Those lines of the data that hold the word "firstFault" are to be copied out.

Stored items:

====

-- ==== Sys2Proof/Machine/Store.lean ====
section
/-! DEFINITION. The curve store (03): loads, verification, closing, erasing and reading, and VERIFY_COMPLETION. -/

namespace Sys2Proof.Machine

/-- The end of a record, exclusive, formed without saturation (R39). -/
def recordEnd (r : CurveRecord) : Nat := r.start + r.entry + r.body + r.exit

/-- A record position as a slot stores it (R40). -/
def storedRecord (c : CarriedRecord) : CurveRecord where
  start := c.start.toNat
  entry := c.entry.toNat % 4096
  body := c.body.toNat
  exit := c.exit.toNat % 4096
  kappa := c.kappa.toInt
  cant := c.cant.toInt
  noTilt := c.noTilt
  comp := if c.hasComp then some (min 100 c.comp.toNat) else none
  limit := if c.hasLimit then some (min 800 c.limit.toNat) else none

/-- R40 stores the compensation percentage of this position lower than carried. -/
def compLower (c : CarriedRecord) : Bool := c.hasComp && decide (100 < c.comp.toNat)

/-- R40 stores the limit of this position lower than carried. -/
def limitLower (c : CarriedRecord) : Bool := c.hasLimit && decide (800 < c.limit.toNat)

/-- R40 stores a value of this position lower than carried. -/
def storedLower (c : CarriedRecord) : Bool := compLower c || limitLower c

/-- The values applied to a position, where they were stored lower than carried (R40, R161). -/
def appliedValues (k : Nat) (c : CarriedRecord) : AppliedValues where
  position := k
  comp := if compLower c then (storedRecord c).comp else none
  limit := if limitLower c then (storedRecord c).limit else none

/-- The values applied to the positions from k on, one entry for each present position that has any (R161). -/
def appliedFrom : Nat → List (Option CarriedRecord) → List AppliedValues
  | _, [] => []
  | k, none :: ps => appliedFrom (k + 1) ps
  | k, some c :: ps => if storedLower c then appliedValues k c :: appliedFrom (k + 1) ps else appliedFrom (k + 1) ps

/-- The slot of position k of a length-8 burst (R43). -/
def slotOfLong (group start k : Nat) : Nat := 8 * group + (start + k) % 8

/-- The slot of position k of a length-4 burst (R43). -/
def slotOfShort (group start k : Nat) : Nat := 8 * group + (start - start % 4) + (start + k) % 4

/-- The positions of a burst written from position k on, each present one to its slot (R45, R47). -/
def writePositions (slotOf : Nat → Nat) : Nat → List (Option CarriedRecord) → List (Nat × CurveRecord) →
    List (Nat × CurveRecord)
  | _, [], m => m
  | k, none :: ps, m => writePositions slotOf (k + 1) ps m
  | k, some c :: ps, m => writePositions slotOf (k + 1) ps (slotSet m (slotOf k) (storedRecord c))

/-- How many positions are present. -/
def presentCount (ps : List (Option CarriedRecord)) : Nat := (ps.filter Option.isSome).length

/-- Some present position is stored lower than carried (R40). -/
def anyLower (ps : List (Option CarriedRecord)) : Bool :=
  ps.any fun p => match p with | some c => storedLower c | none => false

/-- The store with a burst's positions written into a bank. -/
def writeBurst (b : Fin 4) (slotOf : Nat → Nat) (ps : List (Option CarriedRecord)) (c : CurveStore) : CurveStore :=
  setBank c b { bankOf c b with slots := writePositions slotOf 0 ps (bankOf c b).slots }

/-! ### Verification (R50 to R54) -/

/-- The first failing check of one record (R52); `prevEnd` is the end of the record before it. -/
def recordFault (r : Option CurveRecord) (prevEnd : Option Nat) : Option VerifyReason :=
  match r with
  | none => some .unwritten
  | some r =>
    if 20000 < r.kappa.natAbs then some .curvature
    else if 180 < r.cant.natAbs then some .cant
    else if r.cant ≠ 0 ∧ r.cant.sign ≠ r.kappa.sign then some .cantSign
    else
      match prevEnd with
      | some e => if r.start < e then some .overlap else none
      | none => none

/-- The first failing record among n records from index i on, with its reason (R52). -/
def firstFault (m : List (Nat × CurveRecord)) : Nat → Nat → Option Nat → Option (Nat × VerifyReason)
  | _, 0, _ => none
  | i, n + 1, prevEnd =>
    match recordFault (slotGet m i) prevEnd with
    | some reason => some (i, reason)
    | none => firstFault m (i + 1) n ((slotGet m i).map recordEnd)

/-- The outcome of verifying records 0 .. N−1 (R52). -/
def verifyRecords (m : List (Nat × CurveRecord)) (n : Nat) : Option (Nat × VerifyReason) := firstFault m 0 n none

/-- The number of records examined: up to the first failing one (R53). -/
def examined (m : List (Nat × CurveRecord)) (n : Nat) : Nat :=
  match verifyRecords m n with
  | some (i, _) => i + 1
  | none => n

/-- Some bank is OPENING (R50). -/
def someOpening (c : CurveStore) : Bool :=
  c.bank0.state == .opening || c.bank1.state == .opening || c.bank2.state == .opening || c.bank3.state == .opening

/-- A burst is staged for a bank (R50, R58). -/
def stagedFor (c : CurveStore) (b : Fin 4) : Bool :=
  match c.staged with
  | some x => x.bank == b
  | none => false

/-- The bank a number names (checks of R44, R50, R57, R58, R59). -/
def bankNumber (n : Nat) : Option (Fin 4) := if h : n < 4 then some ⟨n, h⟩ else none

/-- Starting verification of a bank (R51); the bound of its completion follows from R53. -/
def startVerification (b : Fin 4) (n : Nat) (now : Nat) (c : CurveStore) : CurveStore :=
  { setBank c b { bankOf c b with state := .opening } with
    verifier := some {
      bank := b, expected := n, nextIndex := 0
      dueBy := now + examined (bankOf c b).slots n * Config.ticksPerRecord } }

/-- The checks of a BANK OPEN, in order, for a bank in range (R50). -/
def openRefusal (b : Fin 4) (n : Nat) (c : CurveStore) : Option ResultCode :=
  if n < 1 ∨ 512 < n then some .badArg
  else if (bankOf c b).state ≠ .closed ∧ (bankOf c b).state ≠ .failed then some .badArg
  else if someOpening c then some .busy
  else if stagedFor c b then some .pendingLoad
  else none

/-- The open result of OPEN-AFTER, judged as a BANK OPEN (R48). R48 shows that the refusals of checks 2 and 4
cannot occur here; they would be BAD_ARG. -/
def openAfter (asked : Bool) (b : Fin 4) (n : Nat) (now : Nat) (c : CurveStore) : CurveStore × OpenResult :=
  if asked then
    match openRefusal b n c with
    | none => (startVerification b n now c, .done)
    | some .busy => (c, .busy)
    | some _ => (c, .badArg)
  else (c, .notAsked)

/-- The store after the completion of a verification (R53, R54), with the outcome reported. -/
def completed (x : Verification) (c : CurveStore) : CurveStore × LastVerification :=
  let bk := bankOf c x.bank
  match verifyRecords bk.slots x.expected with
  | none =>
    ({ setBank c x.bank { bk with state := .opened, count := x.expected, last := .pass x.expected } with
        verifier := none },
      .pass x.expected)
  | some (i, reason) =>
    ({ setBank c x.bank { bk with state := .failed, last := .fail x.expected i reason } with verifier := none },
      .fail x.expected i reason)

/-- The completion of the verification (R53 to R55). With the verifier idle no completion occurs and nothing
changes (DESIGN CHOICE, entry 5, safe). -/
def verifyCompletes (s : State) : State :=
  match s.store.verifier with
  | none => s
  | some x =>
    sendReport (.bank x.bank (completed x s.store).2) { s with store := (completed x s.store).1 }

/-- VERIFY_COMPLETION (R53, R54). -/
def execVerifyCompletion (s : State) : Result := unlessHeld verifyCompletes s

/-! ### Requests -/

/-- A staged burst is discarded and the interruption count raised (R44, R49, R61). -/
def abandonStaged (c : CurveStore) : CurveStore :=
  match c.staged with
  | some _ => { c with staged := none, interruptions := count16 c.interruptions }
  | none => c

/-- The payload of a refused load: nothing written, no open attempted (R44, R47, R48; DEDUCED, entry 13). -/
def loadRefused (result : ResultCode) : Answer := answer result (.load false 0 .notAsked [])

/-- DONE, or CLAMPED when a value was stored lower than carried (R40). -/
def writeResult (ps : List (Option CarriedRecord)) : ResultCode := if anyLower ps then .clamped else .done

/-- A LOAD HEAD that has passed R44, on the store with a same-bank burst abandoned (R45, R46, R48). Bits 4 .. 7 of
its start and length byte and bits 1 .. 7 of its OPEN-AFTER byte are ignored (DESIGN CHOICE, entry 21). A CLAMPED
reply carries the values applied (R161), by position (DESIGN CHOICE, entry 23). -/
def actHead (b : Fin 4) (args : List Byte) (now : Nat) (c : CurveStore) : CurveStore × Answer :=
  let group := arg8 args 1
  let start := ((argByte args 2).extractLsb' 0 3).toNat
  let ps := argPositions args 6
  if argBit args 2 3 then
    ({ c with staged := some { bank := b, group := group, start := start, positions := ps } },
      answer .done (.load true 0 .notAsked []))
  else
    let r := openAfter (argBit args 3 0) b (arg16 args 4) now (writeBurst b (slotOfShort group start) ps c)
    (r.1, answer (writeResult ps) (.load false (presentCount ps) r.2 (appliedFrom 0 ps)))

/-- LOAD HEAD at the curve store: the checks of R44 in order. -/
def headStore (b : Fin 4) (args : List Byte) (now : Nat) (c : CurveStore) : CurveStore × Answer :=
  if 63 < arg8 args 1 then (c, loadRefused .badArg)
  else if (bankOf c b).state ≠ .closed then (c, loadRefused .bankClosed)
  else if c.staged.isSome ∧ ¬ stagedFor c b then (c, loadRefused .busy)
  else actHead b args now (abandonStaged c)

/-- LOAD HEAD (R44 to R46, R48, R61). Too few argument bytes are BAD_ARG before the checks of the bank and of the
staging buffer (DESIGN CHOICE, entry 26). -/
def takeLoadHead (r : Request) (s : State) : State × Answer :=
  if s.line.masked.load then (s, loadRefused .masked)
  else if r.args.length < 74 then (s, loadRefused .badArg)
  else
    match bankNumber (arg8 r.args 0) with
    | none => (s, loadRefused .badArg)
    | some b =>
      let x := headStore b r.args s.clock.now s.store
      ({ s with store := x.1 }, x.2)

/-- A LOAD TAIL that matches the staged burst (R47, R48). Bits 1 .. 7 of its OPEN-AFTER byte are ignored (DESIGN
CHOICE, entry 21). A CLAMPED reply carries the values applied (R161), by position (DESIGN CHOICE, entry 23). -/
def actTail (x : StagedBurst) (args : List Byte) (now : Nat) (c : CurveStore) : CurveStore × Answer :=
  let ps := x.positions ++ argPositions args 5
  let r := openAfter (argBit args 2 0) x.bank (arg16 args 3) now
    { writeBurst x.bank (slotOfLong x.group x.start) ps c with staged := none }
  (r.1, answer (writeResult ps) (.load false (presentCount ps) r.2 (appliedFrom 0 ps)))

/-- LOAD TAIL (R47, R48, R61). -/
def takeLoadTail (r : Request) (s : State) : State × Answer :=
  if s.line.masked.load then (s, loadRefused .masked)
  else if r.args.length < 73 then (s, loadRefused .badArg)
  else
    match s.store.staged with
    | none => (s, loadRefused .badArg)
    | some x =>
      if arg8 r.args 0 = x.bank ∧ arg8 r.args 1 = x.group then
        let y := actTail x r.args s.clock.now s.store
        ({ s with store := y.1 }, y.2)
      else (s, loadRefused .badArg)

/-- BANK OPEN (R50, R51). -/
def takeBankOpen (r : Request) (s : State) : State × Answer :=
  if r.args.length < 3 then (s, answer .badArg)
  else
    match bankNumber (arg8 r.args 0) with
    | none => (s, answer .badArg)
    | some b =>
      match openRefusal b (arg16 r.args 1) s.store with
      | some code => (s, answer code)
      | none =>
        ({ s with store := startVerification b (arg16 r.args 1) s.clock.now s.store }, answer .done)

/-- The bank is referenced by the active section (R37). -/
def bankInUse (w : Walker) (b : Fin 4) : Bool :=
  match slotGet w.descs w.active with
  | some { kind := .curveList b' _ _, .. } => w.active != 0 && b' == b
  | _ => false

/-- The store with a bank CLOSED. -/
def closeBank (b : Fin 4) (c : CurveStore) : CurveStore := setBank c b { bankOf c b with state := .closed }

/-- The N of the verification of an OPENING bank, which the verifier holds (R41). -/
def expectedCount (c : CurveStore) : Nat := match c.verifier with | some x => x.expected | none => 0

/-- The store with an OPENING bank's verification abandoned (R57). -/
def abandonVerification (b : Fin 4) (c : CurveStore) : CurveStore :=
  { setBank c b { bankOf c b with state := .closed, last := .abandoned (expectedCount c) } with verifier := none }

/-- BANK CLOSE (R57). -/
def takeBankClose (r : Request) (s : State) : State × Answer :=
  if r.args.length < 1 then (s, answer .badArg)
  else
    match bankNumber (arg8 r.args 0) with
    | none => (s, answer .badArg)
    | some b =>
      match (bankOf s.store b).state with
      | .closed => (s, answer .done)
      | .opened =>
        if bankInUse s.walker b then (s, answer .inUse) else ({ s with store := closeBank b s.store }, answer .done)
      | .failed => ({ s with store := closeBank b s.store }, answer .done)
      | .opening =>
        (sendReport (.bank b (.abandoned (expectedCount s.store))) { s with store := abandonVerification b s.store },
          answer .done)

/-- The store with a bank erased (R58). -/
def eraseBank (b : Fin 4) (c : CurveStore) : CurveStore :=
  setBank c b { bankOf c b with slots := [], count := 0, last := .none }

/-- BANK ERASE (R58, R61). -/
def takeBankErase (r : Request) (s : State) : State × Answer :=
  if s.line.masked.load then (s, answer .masked)
  else if r.args.length < 1 then (s, answer .badArg)
  else
    match bankNumber (arg8 r.args 0) with
    | none => (s, answer .badArg)
    | some b =>
      if (bankOf s.store b).state ≠ .closed then (s, answer .bankClosed)
      else if stagedFor s.store b then (s, answer .pendingLoad)
      else ({ s with store := eraseBank b s.store }, answer .done)

/-- RECORD READ (R59). -/
def takeRecordRead (r : Request) (s : State) : State × Answer :=
  if r.args.length < 3 then (s, answer .badArg)
  else
    match bankNumber (arg8 r.args 0) with
    | none => (s, answer .badArg)
    | some b =>
      if 511 < arg16 r.args 1 then (s, answer .badArg)
      else
        (s, answer .done
          (.record (bankOf s.store b).state (recordBytes (slotGet (bankOf s.store b).slots (arg16 r.args 1)))))

/-- Masking of LOAD at the store (R61). -/
def maskLoad (s : State) : State := { s with store := abandonStaged s.store }

/-- RESTART at the store: a staged burst is discarded, the interruption count unchanged (R41, R49). -/
def restartStore (s : State) : State := { s with store := { s.store with staged := none } }

end Sys2Proof.Machine
end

====

**TASK OUTPUT**
def firstFault (m : List (Nat × CurveRecord)) : Nat → Nat → Option Nat → Option (Nat × VerifyReason)
    | none => firstFault m (i + 1) n ((slotGet m i).map recordEnd)
def verifyRecords (m : List (Nat × CurveRecord)) (n : Nat) : Option (Nat × VerifyReason) := firstFault m 0 n none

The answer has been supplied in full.